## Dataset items

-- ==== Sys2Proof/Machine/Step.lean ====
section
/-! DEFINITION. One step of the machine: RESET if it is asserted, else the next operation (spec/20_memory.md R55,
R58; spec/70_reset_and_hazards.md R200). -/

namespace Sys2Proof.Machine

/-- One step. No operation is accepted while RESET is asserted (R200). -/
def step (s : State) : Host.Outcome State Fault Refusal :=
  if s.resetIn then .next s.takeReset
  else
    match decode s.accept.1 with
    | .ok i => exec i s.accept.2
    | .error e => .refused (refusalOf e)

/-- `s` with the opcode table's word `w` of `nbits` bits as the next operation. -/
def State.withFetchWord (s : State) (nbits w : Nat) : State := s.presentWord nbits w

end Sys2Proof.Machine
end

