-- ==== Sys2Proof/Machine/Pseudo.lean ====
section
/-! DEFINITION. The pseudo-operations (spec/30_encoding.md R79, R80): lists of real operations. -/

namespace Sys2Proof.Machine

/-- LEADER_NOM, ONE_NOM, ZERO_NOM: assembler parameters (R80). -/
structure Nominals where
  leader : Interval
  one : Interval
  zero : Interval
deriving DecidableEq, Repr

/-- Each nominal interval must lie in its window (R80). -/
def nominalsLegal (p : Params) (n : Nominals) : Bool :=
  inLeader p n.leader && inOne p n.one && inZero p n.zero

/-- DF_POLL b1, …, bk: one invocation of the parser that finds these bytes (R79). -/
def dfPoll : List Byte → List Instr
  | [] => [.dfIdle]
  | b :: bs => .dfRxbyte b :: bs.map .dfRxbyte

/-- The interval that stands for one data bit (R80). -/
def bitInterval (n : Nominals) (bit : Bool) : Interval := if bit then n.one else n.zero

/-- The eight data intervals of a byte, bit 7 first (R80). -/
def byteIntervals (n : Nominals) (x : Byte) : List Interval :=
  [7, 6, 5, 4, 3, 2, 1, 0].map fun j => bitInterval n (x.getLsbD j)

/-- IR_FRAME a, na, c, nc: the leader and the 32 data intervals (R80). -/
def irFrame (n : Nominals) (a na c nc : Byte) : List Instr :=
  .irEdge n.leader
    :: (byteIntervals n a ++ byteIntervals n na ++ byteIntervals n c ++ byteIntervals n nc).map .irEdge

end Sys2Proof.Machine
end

---

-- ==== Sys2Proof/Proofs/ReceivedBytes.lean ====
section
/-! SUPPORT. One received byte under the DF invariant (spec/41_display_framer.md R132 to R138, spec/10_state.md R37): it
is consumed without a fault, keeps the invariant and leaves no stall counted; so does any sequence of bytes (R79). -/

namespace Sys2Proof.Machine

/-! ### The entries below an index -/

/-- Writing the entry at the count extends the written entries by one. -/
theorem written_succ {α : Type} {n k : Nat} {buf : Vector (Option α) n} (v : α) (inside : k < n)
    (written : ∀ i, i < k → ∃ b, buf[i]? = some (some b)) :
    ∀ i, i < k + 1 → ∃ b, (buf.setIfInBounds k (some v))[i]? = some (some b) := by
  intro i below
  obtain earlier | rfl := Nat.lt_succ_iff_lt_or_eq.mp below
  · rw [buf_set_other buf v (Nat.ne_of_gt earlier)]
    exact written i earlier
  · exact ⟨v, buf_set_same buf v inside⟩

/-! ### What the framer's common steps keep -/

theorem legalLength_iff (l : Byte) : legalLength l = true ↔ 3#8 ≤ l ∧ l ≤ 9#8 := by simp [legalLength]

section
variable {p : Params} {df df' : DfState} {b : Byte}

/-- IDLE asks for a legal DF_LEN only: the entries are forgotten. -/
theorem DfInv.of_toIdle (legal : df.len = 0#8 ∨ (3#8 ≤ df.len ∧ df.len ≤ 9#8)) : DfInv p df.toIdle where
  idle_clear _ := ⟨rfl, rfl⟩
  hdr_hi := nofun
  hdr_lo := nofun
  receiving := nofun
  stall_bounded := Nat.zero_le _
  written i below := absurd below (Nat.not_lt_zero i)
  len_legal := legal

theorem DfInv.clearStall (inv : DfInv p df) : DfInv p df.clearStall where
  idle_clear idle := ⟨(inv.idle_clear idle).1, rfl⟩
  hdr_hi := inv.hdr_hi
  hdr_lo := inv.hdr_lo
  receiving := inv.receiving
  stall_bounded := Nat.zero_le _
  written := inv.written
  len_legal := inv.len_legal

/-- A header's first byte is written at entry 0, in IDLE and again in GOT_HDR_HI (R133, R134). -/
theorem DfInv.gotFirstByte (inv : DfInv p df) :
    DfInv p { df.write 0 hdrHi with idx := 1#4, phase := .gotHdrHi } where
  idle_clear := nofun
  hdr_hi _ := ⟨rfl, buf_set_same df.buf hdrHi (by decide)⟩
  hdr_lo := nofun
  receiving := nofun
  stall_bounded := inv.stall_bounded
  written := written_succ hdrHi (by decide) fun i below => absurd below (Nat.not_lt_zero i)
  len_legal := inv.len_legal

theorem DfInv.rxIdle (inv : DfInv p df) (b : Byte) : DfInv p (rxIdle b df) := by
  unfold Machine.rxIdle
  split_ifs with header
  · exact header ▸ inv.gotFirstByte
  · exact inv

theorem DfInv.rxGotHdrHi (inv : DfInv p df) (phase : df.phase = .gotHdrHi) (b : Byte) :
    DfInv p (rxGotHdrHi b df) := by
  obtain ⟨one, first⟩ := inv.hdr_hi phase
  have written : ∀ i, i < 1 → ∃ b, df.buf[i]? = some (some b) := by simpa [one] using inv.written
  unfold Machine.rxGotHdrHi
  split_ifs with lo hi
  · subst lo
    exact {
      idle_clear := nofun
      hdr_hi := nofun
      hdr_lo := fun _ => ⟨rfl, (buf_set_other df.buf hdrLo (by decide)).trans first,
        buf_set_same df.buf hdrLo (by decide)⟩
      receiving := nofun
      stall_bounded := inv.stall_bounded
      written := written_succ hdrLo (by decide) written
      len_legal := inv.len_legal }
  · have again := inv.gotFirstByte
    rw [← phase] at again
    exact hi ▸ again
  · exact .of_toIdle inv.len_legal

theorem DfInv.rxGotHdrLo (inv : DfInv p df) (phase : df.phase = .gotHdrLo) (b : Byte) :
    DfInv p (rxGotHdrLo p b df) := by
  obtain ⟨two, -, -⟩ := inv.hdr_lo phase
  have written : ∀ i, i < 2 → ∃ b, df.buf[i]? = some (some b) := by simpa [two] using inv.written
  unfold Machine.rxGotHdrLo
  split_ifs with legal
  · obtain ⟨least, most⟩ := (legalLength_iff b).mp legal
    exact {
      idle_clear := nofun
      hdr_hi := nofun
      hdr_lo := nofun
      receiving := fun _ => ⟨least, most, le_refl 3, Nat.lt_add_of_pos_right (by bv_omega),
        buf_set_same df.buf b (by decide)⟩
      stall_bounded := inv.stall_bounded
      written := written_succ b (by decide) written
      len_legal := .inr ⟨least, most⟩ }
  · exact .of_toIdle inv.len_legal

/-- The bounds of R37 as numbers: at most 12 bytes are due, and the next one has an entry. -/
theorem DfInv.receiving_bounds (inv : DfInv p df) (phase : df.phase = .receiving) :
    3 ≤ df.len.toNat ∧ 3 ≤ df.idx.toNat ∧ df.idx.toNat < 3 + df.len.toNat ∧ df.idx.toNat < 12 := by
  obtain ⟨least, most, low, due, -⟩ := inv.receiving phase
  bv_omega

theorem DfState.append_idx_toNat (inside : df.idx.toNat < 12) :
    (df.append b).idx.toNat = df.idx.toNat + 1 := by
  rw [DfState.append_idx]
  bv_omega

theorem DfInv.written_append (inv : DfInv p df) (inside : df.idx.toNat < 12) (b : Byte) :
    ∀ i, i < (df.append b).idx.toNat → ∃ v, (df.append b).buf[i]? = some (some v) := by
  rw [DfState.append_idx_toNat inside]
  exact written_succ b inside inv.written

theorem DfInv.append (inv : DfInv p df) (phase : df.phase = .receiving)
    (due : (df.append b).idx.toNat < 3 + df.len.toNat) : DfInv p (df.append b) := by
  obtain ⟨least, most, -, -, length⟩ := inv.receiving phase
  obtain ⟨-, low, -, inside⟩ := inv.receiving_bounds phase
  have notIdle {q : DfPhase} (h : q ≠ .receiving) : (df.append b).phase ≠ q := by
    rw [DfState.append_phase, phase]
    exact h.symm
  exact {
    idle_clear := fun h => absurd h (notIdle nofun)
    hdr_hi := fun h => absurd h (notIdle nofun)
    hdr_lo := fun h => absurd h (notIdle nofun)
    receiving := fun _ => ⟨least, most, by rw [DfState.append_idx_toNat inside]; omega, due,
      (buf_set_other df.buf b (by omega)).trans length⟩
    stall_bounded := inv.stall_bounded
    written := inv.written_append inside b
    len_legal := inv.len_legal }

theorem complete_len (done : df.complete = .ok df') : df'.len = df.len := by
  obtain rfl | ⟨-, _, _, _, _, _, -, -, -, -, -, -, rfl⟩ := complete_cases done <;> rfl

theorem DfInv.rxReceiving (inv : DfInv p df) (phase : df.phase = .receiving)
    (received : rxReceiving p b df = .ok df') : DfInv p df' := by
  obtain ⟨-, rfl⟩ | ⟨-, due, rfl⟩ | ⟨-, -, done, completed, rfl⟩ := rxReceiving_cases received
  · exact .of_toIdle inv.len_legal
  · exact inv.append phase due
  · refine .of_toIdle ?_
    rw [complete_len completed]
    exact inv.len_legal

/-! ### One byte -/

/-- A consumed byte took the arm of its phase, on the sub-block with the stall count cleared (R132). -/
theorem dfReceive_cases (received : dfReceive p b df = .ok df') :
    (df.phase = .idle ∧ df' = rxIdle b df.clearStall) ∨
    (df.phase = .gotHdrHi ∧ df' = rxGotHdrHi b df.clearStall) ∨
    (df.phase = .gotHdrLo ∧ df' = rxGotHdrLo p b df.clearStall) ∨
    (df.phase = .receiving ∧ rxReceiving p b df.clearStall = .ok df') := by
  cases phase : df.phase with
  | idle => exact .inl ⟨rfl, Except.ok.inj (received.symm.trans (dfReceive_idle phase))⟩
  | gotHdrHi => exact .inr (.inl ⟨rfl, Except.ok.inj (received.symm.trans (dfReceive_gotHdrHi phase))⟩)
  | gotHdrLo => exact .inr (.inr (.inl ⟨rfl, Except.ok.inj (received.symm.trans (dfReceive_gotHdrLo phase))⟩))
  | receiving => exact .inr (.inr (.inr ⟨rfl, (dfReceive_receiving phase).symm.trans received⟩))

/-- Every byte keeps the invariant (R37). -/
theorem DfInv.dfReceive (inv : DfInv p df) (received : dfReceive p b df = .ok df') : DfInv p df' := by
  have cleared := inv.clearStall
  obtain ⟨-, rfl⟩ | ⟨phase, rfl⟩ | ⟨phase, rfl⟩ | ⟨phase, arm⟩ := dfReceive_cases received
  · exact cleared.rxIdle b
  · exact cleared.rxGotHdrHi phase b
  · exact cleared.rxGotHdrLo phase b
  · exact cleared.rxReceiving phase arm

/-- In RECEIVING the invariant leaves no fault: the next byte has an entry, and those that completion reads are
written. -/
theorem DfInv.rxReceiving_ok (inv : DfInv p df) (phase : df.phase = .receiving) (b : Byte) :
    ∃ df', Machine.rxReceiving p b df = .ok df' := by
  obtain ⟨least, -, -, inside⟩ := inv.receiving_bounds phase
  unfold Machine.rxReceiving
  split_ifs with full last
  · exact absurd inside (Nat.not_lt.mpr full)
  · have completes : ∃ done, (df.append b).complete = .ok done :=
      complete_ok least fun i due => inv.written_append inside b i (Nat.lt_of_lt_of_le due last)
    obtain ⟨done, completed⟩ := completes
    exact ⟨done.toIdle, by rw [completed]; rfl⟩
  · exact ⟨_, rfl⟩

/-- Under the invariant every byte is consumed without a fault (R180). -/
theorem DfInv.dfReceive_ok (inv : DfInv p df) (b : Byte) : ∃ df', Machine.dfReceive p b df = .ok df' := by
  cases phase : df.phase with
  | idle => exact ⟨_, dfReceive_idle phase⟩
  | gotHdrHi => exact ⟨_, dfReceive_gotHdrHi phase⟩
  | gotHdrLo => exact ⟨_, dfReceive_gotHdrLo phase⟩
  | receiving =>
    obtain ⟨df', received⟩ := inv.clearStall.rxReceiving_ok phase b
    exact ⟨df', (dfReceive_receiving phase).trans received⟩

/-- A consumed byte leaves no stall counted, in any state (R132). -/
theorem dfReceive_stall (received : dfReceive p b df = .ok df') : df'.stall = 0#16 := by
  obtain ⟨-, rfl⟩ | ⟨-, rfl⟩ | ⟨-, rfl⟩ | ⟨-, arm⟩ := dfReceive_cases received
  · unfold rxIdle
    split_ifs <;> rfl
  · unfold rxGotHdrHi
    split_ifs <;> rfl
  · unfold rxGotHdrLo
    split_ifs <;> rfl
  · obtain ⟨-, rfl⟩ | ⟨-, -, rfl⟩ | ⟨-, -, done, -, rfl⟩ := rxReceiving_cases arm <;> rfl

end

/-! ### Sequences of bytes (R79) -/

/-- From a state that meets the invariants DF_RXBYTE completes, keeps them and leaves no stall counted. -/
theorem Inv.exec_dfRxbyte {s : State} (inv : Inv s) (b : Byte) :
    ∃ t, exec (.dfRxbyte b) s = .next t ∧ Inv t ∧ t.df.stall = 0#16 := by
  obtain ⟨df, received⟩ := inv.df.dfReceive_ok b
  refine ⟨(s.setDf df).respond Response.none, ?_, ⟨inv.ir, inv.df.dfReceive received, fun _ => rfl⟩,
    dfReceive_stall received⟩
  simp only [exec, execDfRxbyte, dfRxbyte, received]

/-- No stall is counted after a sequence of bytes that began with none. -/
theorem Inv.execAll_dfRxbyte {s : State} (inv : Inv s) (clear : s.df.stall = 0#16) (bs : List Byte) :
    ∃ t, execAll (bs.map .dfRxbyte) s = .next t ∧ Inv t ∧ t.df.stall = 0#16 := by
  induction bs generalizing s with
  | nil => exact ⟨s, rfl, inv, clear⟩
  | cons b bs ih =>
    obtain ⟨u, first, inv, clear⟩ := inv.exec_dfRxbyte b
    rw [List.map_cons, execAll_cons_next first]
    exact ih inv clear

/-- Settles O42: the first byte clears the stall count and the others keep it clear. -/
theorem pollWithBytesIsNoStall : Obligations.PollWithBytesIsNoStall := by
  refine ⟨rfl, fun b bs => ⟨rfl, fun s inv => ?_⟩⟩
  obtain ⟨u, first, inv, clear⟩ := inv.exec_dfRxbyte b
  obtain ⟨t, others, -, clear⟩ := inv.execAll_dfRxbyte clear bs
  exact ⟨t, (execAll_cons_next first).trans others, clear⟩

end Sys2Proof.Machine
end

--

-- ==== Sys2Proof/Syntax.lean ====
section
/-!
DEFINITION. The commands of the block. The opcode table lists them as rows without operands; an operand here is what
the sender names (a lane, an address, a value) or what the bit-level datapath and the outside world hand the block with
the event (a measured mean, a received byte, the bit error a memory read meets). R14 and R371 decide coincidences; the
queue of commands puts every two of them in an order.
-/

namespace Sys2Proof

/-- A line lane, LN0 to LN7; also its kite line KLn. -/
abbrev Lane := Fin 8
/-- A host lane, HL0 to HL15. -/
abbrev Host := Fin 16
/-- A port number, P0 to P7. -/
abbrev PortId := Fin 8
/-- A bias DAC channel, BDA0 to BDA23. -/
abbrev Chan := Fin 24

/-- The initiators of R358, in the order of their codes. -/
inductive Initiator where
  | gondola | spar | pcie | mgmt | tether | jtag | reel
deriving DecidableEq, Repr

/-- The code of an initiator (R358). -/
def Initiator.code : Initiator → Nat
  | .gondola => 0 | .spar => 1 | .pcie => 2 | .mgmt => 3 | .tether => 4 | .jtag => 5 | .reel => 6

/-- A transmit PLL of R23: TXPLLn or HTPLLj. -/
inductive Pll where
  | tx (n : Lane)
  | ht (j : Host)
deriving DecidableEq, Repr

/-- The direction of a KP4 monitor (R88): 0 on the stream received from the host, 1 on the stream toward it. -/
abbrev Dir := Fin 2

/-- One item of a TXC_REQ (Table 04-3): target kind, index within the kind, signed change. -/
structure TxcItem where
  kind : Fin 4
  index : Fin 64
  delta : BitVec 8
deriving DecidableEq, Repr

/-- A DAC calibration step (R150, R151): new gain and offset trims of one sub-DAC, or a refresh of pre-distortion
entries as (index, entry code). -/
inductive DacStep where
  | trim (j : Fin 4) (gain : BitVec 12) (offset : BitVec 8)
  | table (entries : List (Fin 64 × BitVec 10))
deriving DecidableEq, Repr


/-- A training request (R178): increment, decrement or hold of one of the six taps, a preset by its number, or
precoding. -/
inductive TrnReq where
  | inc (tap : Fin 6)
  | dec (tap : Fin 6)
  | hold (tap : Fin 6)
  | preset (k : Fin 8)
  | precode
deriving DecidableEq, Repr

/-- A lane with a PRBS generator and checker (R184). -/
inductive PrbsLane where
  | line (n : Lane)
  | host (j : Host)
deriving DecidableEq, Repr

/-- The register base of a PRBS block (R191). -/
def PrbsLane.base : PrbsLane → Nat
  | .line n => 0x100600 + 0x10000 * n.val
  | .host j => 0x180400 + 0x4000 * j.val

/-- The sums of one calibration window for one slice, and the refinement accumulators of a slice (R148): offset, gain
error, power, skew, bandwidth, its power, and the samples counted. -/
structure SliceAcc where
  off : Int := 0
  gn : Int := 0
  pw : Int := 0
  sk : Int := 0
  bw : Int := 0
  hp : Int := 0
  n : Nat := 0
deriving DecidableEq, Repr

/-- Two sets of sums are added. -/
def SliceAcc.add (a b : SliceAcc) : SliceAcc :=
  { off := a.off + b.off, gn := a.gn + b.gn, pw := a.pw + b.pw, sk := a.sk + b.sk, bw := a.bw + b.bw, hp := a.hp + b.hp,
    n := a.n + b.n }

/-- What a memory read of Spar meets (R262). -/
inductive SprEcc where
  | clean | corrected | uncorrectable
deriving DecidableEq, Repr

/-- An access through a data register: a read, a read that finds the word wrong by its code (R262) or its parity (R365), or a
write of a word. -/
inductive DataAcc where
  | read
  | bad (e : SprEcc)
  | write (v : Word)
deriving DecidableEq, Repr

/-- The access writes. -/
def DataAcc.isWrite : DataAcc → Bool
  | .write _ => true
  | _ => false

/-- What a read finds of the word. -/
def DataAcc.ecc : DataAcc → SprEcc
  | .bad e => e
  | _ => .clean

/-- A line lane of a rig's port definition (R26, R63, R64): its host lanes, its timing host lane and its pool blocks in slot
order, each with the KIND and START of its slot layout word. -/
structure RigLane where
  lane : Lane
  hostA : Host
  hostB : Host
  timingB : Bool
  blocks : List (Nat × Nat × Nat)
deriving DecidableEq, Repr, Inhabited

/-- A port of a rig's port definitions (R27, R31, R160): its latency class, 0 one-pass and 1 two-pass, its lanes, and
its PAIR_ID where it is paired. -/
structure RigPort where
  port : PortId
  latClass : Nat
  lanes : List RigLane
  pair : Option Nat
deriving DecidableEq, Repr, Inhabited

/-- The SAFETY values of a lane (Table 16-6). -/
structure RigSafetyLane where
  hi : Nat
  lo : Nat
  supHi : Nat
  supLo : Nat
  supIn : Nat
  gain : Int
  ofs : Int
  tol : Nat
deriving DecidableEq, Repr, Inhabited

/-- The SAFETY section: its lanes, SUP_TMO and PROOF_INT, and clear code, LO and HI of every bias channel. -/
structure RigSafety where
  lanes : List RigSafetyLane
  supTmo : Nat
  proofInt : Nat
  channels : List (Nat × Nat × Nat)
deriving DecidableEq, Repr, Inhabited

## Goal of the exercise
An exact, complete copy of the lines above from the one with "n := a.n + b.n" through the one with "the word. -/" is the whole answer.

## Solution
    n := a.n + b.n }

/-- What a memory read of Spar meets (R262). -/
inductive SprEcc where
  | clean | corrected | uncorrectable
deriving DecidableEq, Repr

/-- An access through a data register: a read, a read that finds the word wrong by its code (R262) or its parity (R365), or a
write of a word. -/
inductive DataAcc where
  | read
  | bad (e : SprEcc)
  | write (v : Word)
deriving DecidableEq, Repr

/-- The access writes. -/
def DataAcc.isWrite : DataAcc → Bool
  | .write _ => true
  | _ => false

/-- What a read finds of the word. -/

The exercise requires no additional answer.